## Task instructions
Please restate the listing that follows without changing anything.

## Records
━━━━━━━━━━━━━━━━
-- ==== Sys2Proof/Machine/Complete.lean ====
section
/-!
DEFINITION. The completion of engine commands (R87, R129): result word, pulse, and what waited for the command.
-/

namespace Sys2Proof.Machine

open Sys2Proof

/-- The first command of an engine instance whose effects are done and whose candidates its lane has taken (R87). -/
def readyCmd (s : State) (cls inst : Nat) : Option Cmd := (cmdsOf s cls inst).find? fun c => c.phase == .finishing && !candsWait s c.id

/-- ENGINE_COMMAND_COMPLETE: class 0 names a stack, whose RANK commands end as a whole (R258); class 14 is TIR, by the tag of the job. -/
def engineComplete (cls inst : Nat) (s : State) : State :=
  if cls = 0 then completeRank s inst
  else match readyCmd s cls inst with
    | none => s
    | some c => completeCmd s cls inst c
/-- A command completes. -/
def execEngineCommandComplete (cls inst : Nat) (s : State) : Out := .next (engineComplete cls inst s)

end Sys2Proof.Machine
end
━━━━━━━━━━━━━━━━
## Exercise result
-- ==== Sys2Proof/Machine/Complete.lean ====
section
/-!
DEFINITION. The completion of engine commands (R87, R129): result word, pulse, and what waited for the command.
-/

namespace Sys2Proof.Machine

open Sys2Proof

/-- The first command of an engine instance whose effects are done and whose candidates its lane has taken (R87). -/
def readyCmd (s : State) (cls inst : Nat) : Option Cmd := (cmdsOf s cls inst).find? fun c => c.phase == .finishing && !candsWait s c.id

/-- ENGINE_COMMAND_COMPLETE: class 0 names a stack, whose RANK commands end as a whole (R258); class 14 is TIR, by the tag of the job. -/
def engineComplete (cls inst : Nat) (s : State) : State :=
  if cls = 0 then completeRank s inst
  else match readyCmd s cls inst with
    | none => s
    | some c => completeCmd s cls inst c
/-- A command completes. -/
def execEngineCommandComplete (cls inst : Nat) (s : State) : Out := .next (engineComplete cls inst s)

end Sys2Proof.Machine
end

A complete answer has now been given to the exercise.